Dostoievski se refere sempre a Golyádkin, como "nosso herói" mas vi que no caso aqui iremos nos depara com um herói trágico. Golyádkin não esperava por tudo que ia lhe acontecer a partir de sua chegada ao jantar, ele é barrado na entrada do jantar, mas mesmo assim consegui entra de penetra, e se aproximar de Clara Olsúfievna, a aniversariante por quem é apaixonado. Mas a falta de jeito é claro, o impede de conseguir manter qualquer diálogo coerente com a moça, e depois de uma tentativa brusca de tirá-la para dançar, Golyádkin é afastado dela e expulso da casa na frente de toda a sociedade de São Petersburgo, de todos os funcionários importantes de seu departamento. A humilhação toma conta do protagonista, e é nesse momento que o senhor Golyádkin não só queria fugir de si mesmo, mas deixar-se destruir completamente, virar pó, sumir. Só que ao contrário desse desejo, porém, ele se duplica. E e aí que nossa história se enche de "estranheza". Nosso narrado se divide em dois, ou melhor "nosso herói" fantasia que dele sai um outro homem, alguém idêntico a ele, com o mesmo rosto e as mesmas roupas, uma pessoa que se dirige para o mesmo lugar para onde ele vai, sua casa. No dia seguinte, quando toma a decisão de aparecer no trabalho apesar de toda a vergonha do ocorrido no jantar, é o segundo Golyádkin, seu duplo, quem ele encontra no departamento. Um funcionário novo, abaixo de sua posição, com quem terá que dividir o nome e a mesa. Apesar de nervoso e confuso, o ?nosso herói? acolhe esse duplo, oferece sua casa para que ele descanse após o trabalho, ouve sua história e se compadece com ela.

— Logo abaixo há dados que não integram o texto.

theorem Dev.playOut_mask {T : List Part} (hT : Part.within [.host] T = true) (d : Dev) (e : Nat) (data : Option (List Byte × List Nat)) :
    (Dev.playOut d e data).mask T = d.mask T := by
  refine Dev.mask_mono hT ?_
  unfold Dev.playOut
  repeat' (first | split | (simp (decide := true) only [↓Dev.emit_mask]))

theorem Dev.satopMiss_mask {T : List Part} (hT : Part.within [.regs, .circuits, .host, .jersey] T = true) (d : Dev) (e : Nat) :
    (Dev.satopMiss d e).mask T = d.mask T := by
  refine Dev.mask_mono hT ?_
  unfold Dev.satopMiss; simp (decide := true) only [↓Dev.updCircuit_mask, ↓Dev.lopsCheck_mask]

theorem Dev.satopPlay_mask {T : List Part} (hT : Part.within [.regs, .plane, .arms, .sliceU, .queues, .circuits, .psels, .tsu, .cal, .twill,
    .host, .jersey, .mx, .fresh, .reports] T = true) (d : Dev) (e : Nat) (mem : List Host.Cell) :
    (Dev.satopPlay d e mem).1.mask T = d.mask T := by
  refine Dev.mask_mono hT ?_
  unfold Dev.satopPlay
  repeat' (first | split | (simp (decide := true) only [↓Dev.updCircuit_mask, ↓Dev.satopPost_mask, ↓Dev.readPkt_mask, ↓Dev.playOut_mask, ↓Dev.satopMiss_mask]))

theorem satopPlayout_mask {T : List Part} (hT : Part.within [.regs, .plane, .arms, .sliceU, .queues, .los, .circuits, .psels, .tsu, .cal,
    .twill, .host, .jersey, .mx, .fresh, .reports] T = true) (e : Nat) (d : Dev) (mem : List Host.Cell) :
    (satopPlayout e d mem).1.mask T = d.mask T := by
  refine Dev.mask_mono hT ?_
  unfold satopPlayout
  try simp (decide := true) only [↓Dev.updCircuit_mask, ↓Dev.satopSteer_mask, ↓Dev.satopPlay_mask, ↓Dev.mask_foldl, ↓Dev.mask_foldl2]
  repeat' (first
      | done
      | with_reducible rfl
      | (with_reducible refine (Dev.mask_foldl ?_ _ _).trans ?_)
      | (with_reducible refine (Dev.mask_foldl2 ?_ _ _).trans ?_)
      | (simp (decide := true) only [↓Dev.updCircuit_mask, ↓Dev.satopSteer_mask, ↓Dev.satopPlay_mask, ↓Dev.mask_foldl, ↓Dev.mask_foldl2]; done)
      | (intro d x; try dsimp only)
      | (split <;> try simp (decide := true) only [↓Dev.updCircuit_mask, ↓Dev.satopSteer_mask, ↓Dev.satopPlay_mask, ↓Dev.mask_foldl, ↓Dev.mask_foldl2])
      | (simp (decide := true) only [↓Dev.updCircuit_mask, ↓Dev.satopSteer_mask, ↓Dev.satopPlay_mask, ↓Dev.mask_foldl, ↓Dev.mask_foldl2]))

theorem satopTx_mask {T : List Part} (hT : Part.within [.regs, .circuits, .pkt, .host, .jersey] T = true) (e : Nat) (k : SatopTx) (d : Dev)
    (mem : List Host.Cell) :
    (satopTx e k d mem).1.mask T = d.mask T := by
  refine Dev.mask_mono hT ?_
  unfold satopTx
  repeat' (first | split | (simp (decide := true) only [↓Dev.emit_mask, ↓Dev.updCircuit_mask, ↓Dev.offer_mask]))

theorem Dev.moveBlock_mask {T : List Part} (hT : Part.within [.regs, .plane, .arms, .sliceU, .queues, .circuits, .psels, .tsu, .cal, .twill,
    .host, .jersey, .mx, .fresh, .reports] T = true) (e i : Nat) (d : Dev) (mem : List Host.Cell) :
    (Dev.moveBlock e i d mem).1.mask T = d.mask T := by
  refine Dev.mask_mono hT ?_
  unfold Dev.moveBlock
  repeat' (first | split | (simp (decide := true) only [↓Dev.updCircuit_mask, ↓readBytes_mask]))

theorem Dev.moveBlocks_mask {T : List Part} (hT : Part.within [.regs, .plane, .arms, .sliceU, .queues, .circuits, .psels, .tsu, .cal,
    .twill, .host, .jersey, .mx, .fresh, .reports] T = true) (d : Dev) (mem : List Host.Cell) :
    (Dev.moveBlocks d mem).1.mask T = d.mask T := by
  refine Dev.mask_mono hT ?_
  unfold Dev.moveBlocks
  try simp (decide := true) only [↓Dev.moveBlock_mask, ↓Dev.mask_foldl, ↓Dev.mask_foldl2]
  repeat' (first
      | done
      | with_reducible rfl
      | (with_reducible refine (Dev.mask_foldl ?_ _ _).trans ?_)
      | (with_reducible refine (Dev.mask_foldl2 ?_ _ _).trans ?_)
      | (simp (decide := true) only [↓Dev.moveBlock_mask, ↓Dev.mask_foldl, ↓Dev.mask_foldl2]; done)
      | (intro d x; try dsimp only)
      | (split <;> try simp (decide := true) only [↓Dev.moveBlock_mask, ↓Dev.mask_foldl, ↓Dev.mask_foldl2])
      | (simp (decide := true) only [↓Dev.moveBlock_mask, ↓Dev.mask_foldl, ↓Dev.mask_foldl2]))

theorem satopReserveApplied_mask {T : List Part} (hT : Part.within [.regs, .reserve, .host, .jersey] T = true) (d : Dev) :
    (satopReserveApplied d).mask T = d.mask T := by
  refine Dev.mask_mono hT ?_
  unfold satopReserveApplied
  repeat' (first | (simp (decide := true) only [↓Dev.post_mask, ↓Dev.mask_set_reserve]; done) | split)

theorem Dev.classify_mask {T : List Part} (hT : Part.within [.regs, .los, .circuits, .pkt, .host, .jersey] T = true) (d : Dev) (i : Nat) (f
    : MacRx) (mem : List Host.Cell) :
    (Dev.classify d i f mem).1.mask T = d.mask T := by
  refine Dev.mask_mono hT ?_
  unfold Dev.classify
  try simp (decide := true) only [↓Dev.count32_mask, ↓Dev.raise_mask, ↓Dev.offer_mask, ↓Dev.police_mask, ↓Dev.satopRx_mask, ↓Dev.mask_foldl, ↓Dev.mask_foldl2]
  repeat' (first
      | done
      | with_reducible rfl
      | (with_reducible refine (Dev.mask_foldl ?_ _ _).trans ?_)
      | (with_reducible refine (Dev.mask_foldl2 ?_ _ _).trans ?_)
      | (simp (decide := true) only [↓Dev.count32_mask, ↓Dev.raise_mask, ↓Dev.offer_mask, ↓Dev.police_mask, ↓Dev.satopRx_mask, ↓Dev.mask_foldl, ↓Dev.mask_foldl2]; done)
      | (intro d x; try dsimp only)
      | (split <;> try simp (decide := true) only [↓Dev.count32_mask, ↓Dev.raise_mask, ↓Dev.offer_mask, ↓Dev.police_mask, ↓Dev.satopRx_mask, ↓Dev.mask_foldl, ↓Dev.mask_foldl2])
      | (simp (decide := true) only [↓Dev.count32_mask, ↓Dev.raise_mask, ↓Dev.offer_mask, ↓Dev.police_mask, ↓Dev.satopRx_mask, ↓Dev.mask_foldl, ↓Dev.mask_foldl2]))

theorem Dev.macRx_mask {T : List Part} (hT : Part.within [.regs, .los, .circuits, .pkt, .host, .jersey] T = true) (d : Dev) (i : Nat) (f :
    MacRx) (mem : List Host.Cell) :
    (Dev.macRx d i f mem).1.mask T = d.mask T := by
  refine Dev.mask_mono hT ?_
  unfold Dev.macRx
  repeat' (first | split | (simp (decide := true) only [↓Dev.count_mask, ↓Dev.count32_mask, ↓Dev.classify_mask]))

theorem macFault_mask {T : List Part} (hT : Part.within [.regs, .pkt, .host, .jersey] T = true) (p : Nat) (k : FaultSeq) (d : Dev) :
    (macFault p k d).mask T = d.mask T := by
  refine Dev.mask_mono hT ?_
  unfold macFault
  repeat' (first | (simp (decide := true) only [↓Dev.raise_mask, ↓Dev.mask_set_pkt, ↓Dev.mask_set_cal]; done) | split)

theorem gfpCore_mask {T : List Part} (hT : Part.within [.regs, .odus, .host, .jersey] T = true) (o : Nat) (c : Chec) (d : Dev) : Dev.mask T
    (gfpCore o c d) = d.mask T := by
  refine Dev.mask_mono hT ?_
  unfold gfpCore
  try simp (decide := true) only [↓Dev.updOdu_mask, ↓Dev.oduPost_mask, ↓Dev.mask_foldl, ↓Dev.mask_foldl2]
  repeat' (first
      | done
      | with_reducible rfl
      | (with_reducible refine (Dev.mask_foldl ?_ _ _).trans ?_)
      | (with_reducible refine (Dev.mask_foldl2 ?_ _ _).trans ?_)
      | (simp (decide := true) only [↓Dev.updOdu_mask, ↓Dev.oduPost_mask, ↓Dev.mask_foldl, ↓Dev.mask_foldl2]; done)
      | (intro d x; try dsimp only)
      | (split <;> try simp (decide := true) only [↓Dev.updOdu_mask, ↓Dev.oduPost_mask, ↓Dev.mask_foldl, ↓Dev.mask_foldl2])
      | (simp (decide := true) only [↓Dev.updOdu_mask, ↓Dev.oduPost_mask, ↓Dev.mask_foldl, ↓Dev.mask_foldl2]))

theorem gfpFrame_mask {T : List Part} (hT : Part.within [.regs, .odus, .los, .circuits, .pkt, .host, .jersey] T = true) (o : Nat) (area :
    List Byte) (w : RxWords) (d : Dev) (mem : List Host.Cell) :
    (gfpFrame o area w d mem).1.mask T = d.mask T := by
  refine Dev.mask_mono hT ?_
  unfold gfpFrame
  repeat' (first | split | (simp (decide := true) only [↓Dev.count32_mask, ↓Dev.updOdu_mask, ↓Dev.oduPost_mask, ↓Dev.macRx_mask]))

theorem Dev.connect_mask {T : List Part} (hT : Part.within [.xc] T = true) (d : Dev) (page : Nat) (dst : XcObj) (kind v : Nat) (src : Option XcObj)
    : Dev.mask T (Dev.connect d page dst kind v src) = d.mask T := by
  refine Dev.mask_mono hT ?_
  unfold Dev.connect
  try simp (decide := true) only [↓Dev.setXcWord_mask, ↓Dev.mask_foldl, ↓Dev.mask_foldl2]
  repeat' (first
      | done
      | with_reducible rfl
      | (with_reducible refine (Dev.mask_foldl ?_ _ _).trans ?_)
      | (with_reducible refine (Dev.mask_foldl2 ?_ _ _).trans ?_)
      | (simp (decide := true) only [↓Dev.setXcWord_mask, ↓Dev.mask_foldl, ↓Dev.mask_foldl2]; done)
      | (intro d x; try dsimp only)
      | (split <;> try simp (decide := true) only [↓Dev.setXcWord_mask, ↓Dev.mask_foldl, ↓Dev.mask_foldl2])
      | (simp (decide := true) only [↓Dev.setXcWord_mask, ↓Dev.mask_foldl, ↓Dev.mask_foldl2]))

Mas esse acolhimento dura pouco, mais especificamente até o momento em que o protagonista começa a notar os planos de seu duplo. O segundo Golyádkin é bem mais comunicativo e desinibido do que seu original, e é justamente por isso que ele consegue bajular e agradar aos seus superiores no departamento. Coisas que o original tem dificuldade em externar e fazer, o duplo o faz com maestria, e em pouco tempo se coloca dentro desse círculo até então fechado para o protagonista.
"O duplo" não é tão tranquilo de ler, isso porque a narrativa se concentra toda na confusão de pensamentos e atitudes de Golyádkin. Há momentos confusos, onde um fala e em segui vem o outro, você precisa estar bem atento para distinguir as nuances de cada um. Mas, mesmo sendo um livro bem diferente de sua primeira publicação, Dostoievski se mantém fiel ao seu estilo e a forma de criar seus personagens, Dostoiévski trabalha com personagens miseráveis, humilhadas, pobres, com poucas perspectivas de uma vida melhor. Golyádkin é uma personagem que, talvez, poderia ascender na vida, não fosse sua loucura e mediocridade como pessoa. Seu "duplo" nada mais é do que uma projeção do que ele gostaria de ser: desenvolto, bonito, falante, persuasivo. E é justamente esse desejo de ser diferente ? retratado pelo seu duplo ? que o leva para mais fundo nesse poço e o afoga em paranóias.
Se você conseguir penetrar no fundo do nosso Golyádkin irá ver que todo o desespero que ele desenvolve só cresce a cada página, você sabe que qualquer esperança que ele possa alimentar é uma fantasia ingênua, porque não há outra saída para ele além de um fim trágico.
"O duplo" um livro complicadinho de se ler, mas com toda a qualidade Dostoievskiana de sempre.